Question

A \(0.15-M\) solution of a weak acid is \(3.0 \%\) dissociated. Calculate \(K_{\mathrm{a}}\)

Short answer

The equilibrium constant, \(K_a\), for the weak acid is approximately 1.39 × 10⁻⁴.

Step-by-step solution

Write the balanced equation for the dissociation of the weak acid

The general equation for the dissociation of a weak acid (HA) in water is: HA(aq) + H2O(l) ↔ H3O+(aq) + A-(aq)

Calculate the equilibrium concentrations of all species from the given data

First, we need to calculate the equilibrium concentrations of all species involved in the reaction.
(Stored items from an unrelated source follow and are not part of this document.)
-- ==== Sys2Proof/Certificates/Slice0/Obligations.lean ====
section
/-! DEFINITION. The statements about the block, for the provers: each follows the rules its docstring names. -/
open Sys2Proof Sys2Proof.Machine

/-! ## The whole machine -/

/-- A step takes the command at the front of the queue and answers what `exec` answers on the state with the queue's rest;
with nothing waiting the block idles: where strides run one clock of the stride passes, up to its last, and else, in COLD
and SERVICE alone, one clock of the two-wire ports' wait (the model's choice, log entry 3). Every command of the opcode
table completes in every state: none faults, none is refused. -/
def Obligations.StepRunsFrontCommand : Prop :=
  (∀ (c : Instr) (rest : List Instr) (s : State), step { s with pending := c :: rest } = exec c { s with pending := rest }) ∧
  (∀ s : State, s.pending = [] → ∃ t, step s = .next t ∧
    (strides s = true → t = { s with tbs := { s.tbs with clock := t.tbs.clock } } ∧
      (s.tbs.clock + 1 < s.tbs.len → t.tbs.clock = s.tbs.clock + 1) ∧ (s.tbs.len ≤ s.tbs.clock + 1 → t = s)) ∧
    (strides s = false → t = { s with two := { s.two with clkA := t.two.clkA, clkB := t.two.clkB, freeA := t.two.freeA, freeB := t.two.freeB } } ∧
      (3 ≤ opState s → t = s))) ∧
  ∀ (c : Instr) (s : State), ∃ t, exec c s = .next t

/-- Right after reset nothing waits and nothing was sent, the service island and the core domain are held in reset, the
sequencer is OFF with every enable low (R409), every register of every block holds the reset value of its table, and the
two invariants of `OutputsExclude` and `MemoriesStayCanonical` hold. That the memories read 0, that the gate outputs are
low and that every vector of the MSI-X table is masked are the model's own choices (log entries 2, 6 and 7). -/
def Obligations.ResetState : Prop :=
  State.reset.pending = [] ∧ State.reset.out = [] ∧ State.reset.sys.up = false ∧ coreReady State.reset = false ∧
  State.reset.seq.rails = [] ∧ seqState State.reset.seq = 0 ∧ opState State.reset = 1 ∧
  (∀ b o : Nat, b ≤ 20 → (b = 14 → o < 0x8000) → kvGet (blkRegs b State.reset) o =
    ((([(0, 0, 0x48500A01), (0, 0x104, 1), (1, 0, 0xFA0), (1, 4, 0x005000C8), (1, 8, 0x00960300), (3, 0x4C, 0x00640000),
      (3, 0x50, 0x400), (5, 0x1C, 0x00C80014), (8, 0, 4), (8, 0xC, 0x55), (9, 4, 0x402), (10, 4, 0x01F40010), (12, 0, 0x03E836B0),
      (13, 0, 1), (13, 4, 0x4003), (14, 4, 0x23), (15, 0, 0x360), (15, 0x20, 0x00031C00), (16, 0, 0x001B0A6A), (17, 0, 0x00640000),
      (18, 0, 0x05786900)] ++ (List.range 4).map (fun n => (6, 0x20 + 4 * n, 0x08080808)) ++
      (List.range 16).map (fun n => (17, 0x108 + 16 * n, 0xFF)) : List (Nat × Nat × Nat)).find? fun (x : Nat × Nat × Nat) => x.1 == b && x.2.1 == o).map
        fun (x : Nat × Nat × Nat) => BitVec.ofNat 32 x.2.2).getD 0) ∧
  (∀ v < 32, msixMasked State.reset.hst.r v = true) ∧ (∀ a, State.reset.nvm.mem.read a = 0) ∧
  State.reset.outputsExclusive ∧ State.reset.memoriesCanonical

/-- The two gate outputs of every phase exclude each other, and an output that waits out its dead time waits with the other
one inactive: whatever step the machine takes from a state where this holds, it holds afterwards (R186, R187). -/
def Obligations.OutputsExclude : Prop :=
 ∀ s t : State, s.outputsExclusive → step s = .next t → t.outputsExclusive

/-- The store, the loader's buffer and the sample buffer keep their canonical form in every step: addresses rise and no byte
listed is 0. -/
def Obligations.MemoriesStayCanonical : Prop :=
 ∀ s t : State, s.memoriesCanonical → step s = .next t → t.memoriesCanonical

/-! ## Rules stated whole -/

/-- NVM_WRITE_PAGE is refused where a masked byte lies where the host may not write (`err` 2), where the write lock is closed
(`err` 1), where a host command runs (`err` 3) and where the mask is 0 (`err` 7), with one of the codes that hold where
several do: `refused` and the code are set, cause 13 with them, and nothing else of the store changes (R434). -/
def Obligations.NvmWriteRefused : Prop :=
  ∀ (p : Path) (s : State), s.sys.up = true →
    (∃ q ∈ pageBytes s.nvm.r, hostWrites q.1 = false) ∨ flag s.nvm.r F.NVM_STAT_wr_unlocked = false ∨
      (s.nvm.cmds ≠ [] ∨ storeRuns s = true) ∨ (∀ i < 64, getMap s.nvm.r R.NVM_MASK_LO i = false) →
    ∃ t, exec (.nvmWritePage p) s = .next t ∧
      t = { s with nvm := { s.nvm with r := t.nvm.r }, hst := t.hst, two := t.two, out := t.out } ∧
      flag t.nvm.r F.NVM_STAT_refused = true ∧ getBit t.hst.r R.HST_IRQ_STAT 13 = true ∧
      (∀ o, o ≠ R.NVM_STAT → kvGet t.nvm.r o = kvGet s.nvm.r o) ∧
      (getF t.nvm.r F.NVM_STAT_err = 2 ∧ (∃ q ∈ pageBytes s.nvm.r, hostWrites q.1 = false) ∨
        getF t.nvm.r F.NVM_STAT_err = 1 ∧ flag s.nvm.r F.NVM_STAT_wr_unlocked = false ∨
        getF t.nvm.r F.NVM_STAT_err = 3 ∧ (s.nvm.cmds ≠ [] ∨ storeRuns s = true) ∨
        getF t.nvm.r F.NVM_STAT_err = 7 ∧ (∀ i < 64, getMap s.nvm.r R.NVM_MASK_LO i = false))

/-- TAG_RESET_PRESENCE, TAG_SEARCH and TAG_READ (R426): refused with `err` 4 while VTAG is low, with `err` 5 on a line that is
not enabled, with `err` 6 while a command runs on that line, with one of the codes that hold where several do, the line
left as it was but for `err`. Otherwise, on a line that no short has turned off, the command runs on its line and on no
other, and a search or a reset clears that line's ID list. -/
def Obligations.TagCommandsJudged : Prop :=
  ∀ (p : Path) (l : Fin 4) (blk : Fin 8) (s : State), s.sys.up = true →
    (∀ c ∈ [Instr.tagResetPresence p l, .tagSearch p l, .tagRead p l blk],
      flag s.tag.r F.TAG_CFG_no_vtag = true ∨ getBit s.tag.r R.TAG_CFG l = false ∨ (s.tag.cmd[l] ≠ none ∧ s.tag.off.getLsbD l = false) →
      ∃ t, exec c s = .next t ∧ t = { s with tag := { s.tag with r := t.tag.r } } ∧
        (getF t.tag.r (F.TAG_STATl_err l) = 4 ∧ flag s.tag.r F.TAG_CFG_no_vtag = true ∨
          getF t.tag.r (F.TAG_STATl_err l) = 5 ∧ getBit s.tag.r R.TAG_CFG l = false ∨
          getF t.tag.r (F.TAG_STATl_err l) = 6 ∧ s.tag.cmd[l] ≠ none) ∧
        (∀ o, o ≠ R.TAG_STATl l → kvGet t.tag.r o = kvGet s.tag.r o) ∧
        flag t.tag.r (F.TAG_STATl_busy l) = flag s.tag.r (F.TAG_STATl_busy l)) ∧
    (flag s.tag.r F.TAG_CFG_no_vtag = false → getBit s.tag.r R.TAG_CFG l = true → s.tag.off.getLsbD l = false → s.tag.cmd[l] = none →
      (∀ c ∈ [(Instr.tagResetPresence p l, TagCmd.reset), (.tagSearch p l, .search)], ∃ t, exec c.1 s = .next t ∧
        t = { s with tag := { s.tag with cmd := t.tag.cmd, r := t.tag.r } } ∧ t.tag.cmd[l] = some c.2 ∧
        (∀ k : Fin 4, k ≠ l → t.tag.cmd[k] = s.tag.cmd[k]) ∧ flag t.tag.r (F.TAG_STATl_busy l) = true ∧
        getF t.tag.r (F.TAG_STATl_count l) = 0 ∧
        (∀ i < 64, kvGet t.tag.r (R.TAG_IDl_i_LO l i) = 0 ∧ kvGet t.tag.r (R.TAG_IDl_i_HI l i) = 0)) ∧
      (∃ t, exec (.tagRead p l blk) s = .next t ∧ t = { s with tag := { s.tag with cmd := t.tag.cmd, r := t.tag.r } } ∧
        t.tag.cmd[l] = some (.read (kvGet s.tag.r R.TAG_ARG_HI ++ kvGet s.tag.r R.TAG_ARG_LO) blk) ∧
        (∀ k : Fin 4, k ≠ l → t.tag.cmd[k] = s.tag.cmd[k]) ∧ flag t.tag.r (F.TAG_STATl_busy l) = true ∧
        ∀ o, o ≠ R.TAG_STATl l → kvGet t.tag.r o = kvGet s.tag.r o))

/-- A host write of 1 to the bit of source 27 while it is active is refused exactly while the sequencer is ON and a rail of
the working table is enabled but not good (R414); one to the bit of source 26 exactly while a site that is not masked
reads at or above `t_crit` − `hyst`, as a broken site does (R418). A refused clear leaves the source as it was and says
so; any other ends its activity. -/
def Obligations.SensorClearsRefused : Prop :=
  ∀ (p : Path) (k : Fin 128) (holds : Prop) (s : State), coreReady s = true → s.flt.src[k].active = true →
    (k = 27 ∧ (holds ↔ seqState s.seq = 2 ∧ ∃ x ∈ s.seq.rails, x.en = true ∧ railGood x = false)) ∨
    (k = 26 ∧ (holds ↔ ∃ i < 12, siteMasked s.thm.r i = false ∧
      ((getF s.thm.r F.THM_CFG_t_crit : Int) - getF s.thm.r F.THM_CFG_hyst) * 100 ≤ getFI s.thm.r (F.THM_SITEn_temp i))) →
    ∃ t, exec (.faultClear p 0 (BitVec.ofNat 32 (2 ^ k.val))) s = .next t ∧
      (∀ j : Fin 128, j ≠ k → t.flt.src[j] = s.flt.src[j]) ∧ t.seq = s.seq ∧ t.thm = s.thm ∧
      (holds → t.flt.src[k] = s.flt.src[k] ∧ flag t.flt.r F.FLT_STAT_clr_refused = true ∧ getF t.flt.r F.FLT_STAT_clr_src = k) ∧
      (¬holds → t.flt.src[k] = { s.flt.src[k] with active := false, count := 0, isOpen := false })

/-- HOST_FAULT_RAISE (R354): a write of `FLT_RAISE` sends one event to source 112 + `idx` with `bank` as its unit and `sub` as
its sub; a `bank` above 23 that is not 0xFF is ignored and sets `cfg_err`. Such a source counts and reacts through the
table like any other: disabled it takes nothing, its first event opens its window, and at `thresh` it is active with the
reactions its `react` holds. -/
def Obligations.HostFaultRaise : Prop :=
  (∀ (p : Path) (v : Word) (s : State), coreReady s = true →
    (v.toNat % 256 ≤ 23 ∨ v.toNat % 256 = 255 → exec (.hostFaultRaise p v) s =
      .next { s with flt := postEvent (112 + v.toNat / 65536 % 16) (v.toNat % 256) (v.toNat / 256 % 256) (strideTag s) s.flt }) ∧
    (24 ≤ v.toNat % 256 → v.toNat % 256 ≠ 255 → ∃ t, exec (.hostFaultRaise p v) s = .next t ∧
      t = { s with flt := { s.flt with r := t.flt.r } } ∧ flag t.flt.r F.FLT_STAT_cfg_err = true ∧
      ∀ o, o ≠ R.FLT_STAT → kvGet t.flt.r o = kvGet s.flt.r o)) ∧
  (∀ (e : FltEvent) (rest : List FltEvent) (k : Fin 128) (s : State), coreReady s = true → 3 ≤ opState s → s.flt.held = [] →
    s.flt.q9 = e :: rest → e.src = k → e.summary = false → 112 ≤ k.val →
    (s.flt.src[k].cls < 128 → exec .faultEventTake s = .next { s with flt := { s.flt with q9 := rest } }) ∧
    (128 ≤ s.flt.src[k].cls → s.flt.src[k].active = false → s.flt.src[k].isOpen = false → 2 ≤ s.flt.src[k].thresh → ∃ t,
      exec .faultEventTake s = .next t ∧ t = { s with flt := { s.flt with q9 := rest, src := t.flt.src } } ∧
      t.flt.src[k] = { s.flt.src[k] with isOpen := true, start := strideCnt s, count := 1 }) ∧
    (128 ≤ s.flt.src[k].cls → s.flt.src[k].active = false → s.flt.src[k].isOpen = false → s.flt.src[k].thresh ≤ 1 → ∃ t,
      exec .faultEventTake s = .next t ∧ t.flt.src[k].active = true ∧ t.flt.src[k].unit = e.unit ∧ t.flt.src[k].sub = e.sub ∧
      t.flt.src[k].applied = s.flt.src[k].react))

/-- The `sat` flag (R111): a completion sets it where u lies beyond a clamp, clears it where u lies strictly between them, and
keeps it where u equals a clamp; a context that does not complete, because its engine aborts it, because its last clock
lies at or beyond the commit point or because no engine completes it there, keeps it. -/
def Obligations.SatFlag : Prop :=
  ∀ (e : Fin 16) (c : Nat) (s : State), coreReady s = true → c < s.cea.ctxs.length →
    (s.cea.eng[e].run = some c → s.cea.eng[e].aborting = false → lastClk s c < commitClk s → ∃ t, exec (.contextComplete e) s = .next t ∧
      ((ctxAt s c).clampHi.toInt < (ctxAt t c).u.toInt ∨ (ctxAt t c).u.toInt < (ctxAt s c).clampLo.toInt → (ctxAt t c).sat = true) ∧
      ((ctxAt s c).clampLo.toInt < (ctxAt t c).u.toInt → (ctxAt t c).u.toInt < (ctxAt s c).clampHi.toInt → (ctxAt t c).sat = false) ∧
      ((ctxAt t c).u.toInt = (ctxAt s c).clampLo.toInt ∨ (ctxAt t c).u.toInt = (ctxAt s c).clampHi.toInt →
        (ctxAt s c).clampLo.toInt ≤ (ctxAt s c).clampHi.toInt → (ctxAt t c).sat = (ctxAt s c).sat)) ∧
    (s.cea.eng[e].aborting = true ∨ (s.cea.eng[e].run = some c ∧ commitClk s ≤ lastClk s c) → exec (.contextComplete e) s = .next s) ∧
    (∀ bad, (∀ g : Fin 16, s.cea.eng[g].run = some c → s.cea.eng[g].aborting = true ∨ commitClk s ≤ lastClk s c) → ∃ t, exec (.commitPoint bad) s = .next t ∧ (ctxAt t c).sat = (ctxAt s c).sat)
We are given the initial concentration of the weak acid (0.15 M) and its percentage of dissociation (3.0 %). Let x = the concentration of H3O+ and A- at equilibrium: x = 0.15 M × 3.0 % = 0.15 M × 0.03 = 0.0045 M So, the equilibrium concentrations are: [H3O+] = [A-] = 0.0045 M [HA] = 0.15 M - 0.0045 M = 0.1455 M

Write the expression for the equilibrium constant, \(K_a\), and substitute equilibrium concentrations

The expression for \(K_a\) is: \(K_a\) = \(\frac{[H3O^+][A^-]}{[HA]}\) Now substitute the equilibrium concentrations we've found in Step 2: \(K_a\) = \(\frac{(0.0045)(0.0045)}{(0.1455)}\)

Calculate the value of \(K_a\)

To find the value of \(K_a\), simply multiply the numerator, divide by the denominator, and solve: \(K_a\) = \(\frac{(0.0045)(0.0045)}{(0.1455)}\) = \(\frac{0.00002025}{0.1455}\) = 1.39 × 10⁻⁴ The equilibrium constant, \(K_a\), for the weak acid is approximately 1.39 × 10⁻⁴.